Albert Einstein first proposed the existence of a cosmological constant in his equations for general relativity to support the accepted view at the time that the universe was static—while gravity would cause the universe to contract, a cosmological constant would push the universe apart and keep such a collapse from occurring. However, after Hubble discovered that the universe was expanding and not static, physicist George Gamow said that Einstein called the cosmological constant his “ biggest blunder .” Still, interest in the concept of the cosmological constant revived when evidence began accumulating that dark energy might be one of the cosmological constants.

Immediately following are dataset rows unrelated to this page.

/-- A submitted pair has ended, and with it a step of R177: the next step; a struck run ends here and reports the steps completed (R179,
R229). -/
def predNext (s : State) (r cl : Nat) (l : Live) (p : PredRun) : State :=
  match p.sub.bind (subEnd s r) with
  | none => s
  | some x =>
    let s := clearSub s r (p.sub.getD 0)
    let p := { p with sub := none, res := { p.res with
      flags := flagsOr p.res.flags x.flags, cycles := p.res.cycles + x.cycles, bytes := p.res.bytes + x.bytes } }
    let step := match p.stage with
      | 1 => if p.useList ∧ p.k < p.f.length then 2 else 3
      | 2 => 4
      | _ => 5
    let p := if x.status = stOk then { p with steps := step } else p
    if l.struck ∨ x.status ≠ stOk then predEnd s r cl l p x.status
    else match p.stage with
      | 1 =>
        if p.useList then (if p.k < p.f.length then predListed s r cl l p else predEnd s r cl l p stOk)
        else if p.full then predFinal s r cl l { p with steps := 5 }
        else predPair s r cl l { p with stage := 2 } (prMxdShadow p.prd) (prVdShadow p.prd) (prList p.prd) p.k true (adjShadow p.k)
      | 2 => predMiss s r cl l p
      | _ => predFinal s r cl l p

/-- Steps 1 to 3: F or S in hand. -/
def predFirst (s : State) (r cl : Nat) (l : Live) (p : PredRun) (n : Nat) (vd : List Byte) : State :=
  let c := acctOf r l
  match (if p.useList then (none, s) else predWrite s c r cl (prList p.prd) (indexBytes p.f)) with
  | (some e, s) => predStop s r cl l p e
  | (none, s) =>
    match gatherBias s c r cl p.prd vd n 0 p.f with
    | (some e, s) => predStop s r cl l p e
    | (none, s) =>
      match (if p.full ∨ p.useList then (none, s) else gatherBias s c r cl p.prd vd n p.k (others n p.f)) with
      | (some e, s) => predStop s r cl l p e
      | (none, s) =>
        if p.useList then predListed s r cl l { p with steps := 2 }
        else predPair s r cl l { p with stage := 1, steps := 2 } (prMxdFull p.prd) (prVdFull p.prd) (prList p.prd) p.f.length false id

/-- R176's own conditions on the descriptors that an engaged run submits. -/
def shadowOk (mxd vd : List Byte) : Bool :=
  let d := vdOf vd
  decide ((mxdOf mxd).aFmt = 3) && decide ((mxdOf mxd).bFmt = 3) && decide (d.act = 0) && decide (d.out0.fmt = 0)

/-- The features of the run (R177): those of a list handed over, all of a full run, or those the scores choose; the pair of commands that
computes them comes first. -/
def predChoose (s : State) (r cl : Nat) (l : Live) (p : PredRun) (engaged : Bool) (k m n : Nat) (vd : List Byte) : State :=
  let prd := p.prd
  let c := acctOf r l
  if p.useList then
    match predRead s c r cl (prKPatch prd) 4 with
    | (.error e, s) => predStop s r cl l p e
    | (.ok kb, s) =>
      let cnt := leNat kb
      if prKPatch prd = 0 ∨ n < cnt then predEnd s r cl l p stInvalidField
      else
        match predRead s c r cl (prList prd) (4 * cnt) with
        | (.error e, s) => predStop s r cl l p e
        | (.ok b, s) => predFirst s r cl l { p with f := (chunksOf 4 cnt b).map leNat, k := 0 } n vd
  else if !engaged then predFirst s r cl l { p with f := List.range n } n vd
  else if prMxdShadow prd % 64 ≠ 0 ∨ prVdShadow prd % 64 ≠ 0 then predEnd s r cl l p stInvalidField
  else if !inPad r cl (prMxdShadow prd) 128 || !inPad r cl (prVdShadow prd) 256 then predEnd s r cl l p stAddressFault
  else if k = 0 ∨ n ≤ k ∨ !shadowOk (tabRange 0 s.mem (prMxdShadow prd) 128) (tabRange 0 s.mem (prVdShadow prd) 256) then
    predEnd s r cl l p stInvalidField
  else
    match predRead s c r cl (prScore prd) (2 * n * m) with
    | (.error e, s) => predStop s r cl l p e
    | (.ok sb, s) =>
      predFirst s r cl l { p with f := topColumns k (columnScores n ((chunksOf (2 * n) m sb).map (unpackBytes .pw16 n))), k := k } n vd

/-- The command at the front of the unit's FIFO starts (R176, R177, R180, R466). -/
def predStart (s : State) (r cl : Nat) (l : Live) : State :=
  let s := updLive (fifoPop s r (400 + cl)) r l.id (fun l => { l with started := true })
  let c := acctOf r l
  let a := opAddr l.bytes
  let fail := fun (s : State) (st : Nat) => finish s r l { status := st }
  if a % 64 ≠ 0 ∨ !inPad r cl a 128 then fail s stAddressFault
  else
    match readMem s c a 128 with
    | (.error e, s) => fail s (memStatus e)
    | (.ok prd, s) =>
      let use' := prUseList l
      -- a misaligned address inside the descriptor is a field fault (R466)
      if prMxdFull prd % 64 ≠ 0 ∨ prVdFull prd % 64 ≠ 0 ∨ (!use' && (decide (prRec prd % 64 ≠ 0) || decide (prSg prd % 16 ≠ 0))) then fail s stInvalidField
      else if !inPad r cl (prMxdFull prd) 128 || !inPad r cl (prVdFull prd) 256 then fail s stAddressFault
      else if !use' && !inOwnLlm s r (prRec prd) 128 then fail s stAddressFault
      else
        let (m, n, vd) := predShape s prd
        let d := vdOf vd
        match (if use' then (.ok [], s) else readMem s c (prRec prd) 8) with
        | (.error e, s) => fail s (memStatus e)
        | (.ok record, s) =>
        let engaged := !use' && decide (getLe record 0 1 = 1) && decide (modeByte s r 9 = 1)
        let k := getLe record 4 4
        if 65536 < n ∨ n = 0 ∨ m = 0 ∨ (prLabel prd ≠ 0 ∧ !d.keepPre) then fail s stInvalidField
        else
          let p : PredRun := { cmd := l.id, prd := prd, full := !use' && !engaged, useList := use', t := s.get (hubStepCntStep r), k := n }
          predChoose (s.setCluster r cl { s.cluster r cl with pred := some p }) r cl l p engaged k m n vd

Ferreira notes that their interacting dark energy model is consistent with past data from the Wilkinson Microwave Anisotropy Probe (WMAP) launched in 2001 and the Planck satellite launched in 2009. These two spacecraft analyzed the cosmic microwave background, the heat left over from the Big Bang, to provide some of the most accurate measurements yet of a number of key cosmological parameters, such as what the universe is made of. “The consistency of this result with other observations, like Planck, WMAP, and others is very encouraging to me,” she says.

Hydrogen gas in the intergalactic void, seen here scattered throughout this portrait of the Milky Way by the Plank Observatory, helps physicists map the universe in 3D.

“I would say that the evidence now is overwhelming that dark energy cannot be a cosmological constant,” says theoretical astrophysicist Fulvio Melia at the University of Arizona at Tucson, who did not participate in this study.

However, the notion that dark energy is not a cosmological constant is a controversial one, and many disagree with it. “I think overall that the BOSS data is very nicely consistent with a cosmological constant model,” says cosmologist Daniel Eisenstein at Harvard University, director of SDSS-III. “We do find mild discrepancies, but I don’t see them as being statistically significant enough to argue against a cosmological constant.”

If dark energy is not a cosmological constant, “it’s a very important discovery,” Eisenstein says. “It would mean that whatever is causing the large-scale acceleration of the expansion is actually changing on cosmological measurable time scales. That could signal a breakdown in general relativity or the presence of a very pervasive low-energy component of the universe that is still evolving.”

Dark energy as a cosmological constant is “very problematic.”

In addition, if dark energy’s properties do change over time, that means that dark energy has to have particle-like characteristics, Melia says. “Dark energy would presumably be made up of particles like electrons or quarks or the Higgs,” Melia says. Though he does point out that dark energy particles, if they exist, would definitely lie beyond the Standard Model. Such dark energy particles might interact with other particles in ways besides gravity, perhaps through as-yet unknown forces, he adds.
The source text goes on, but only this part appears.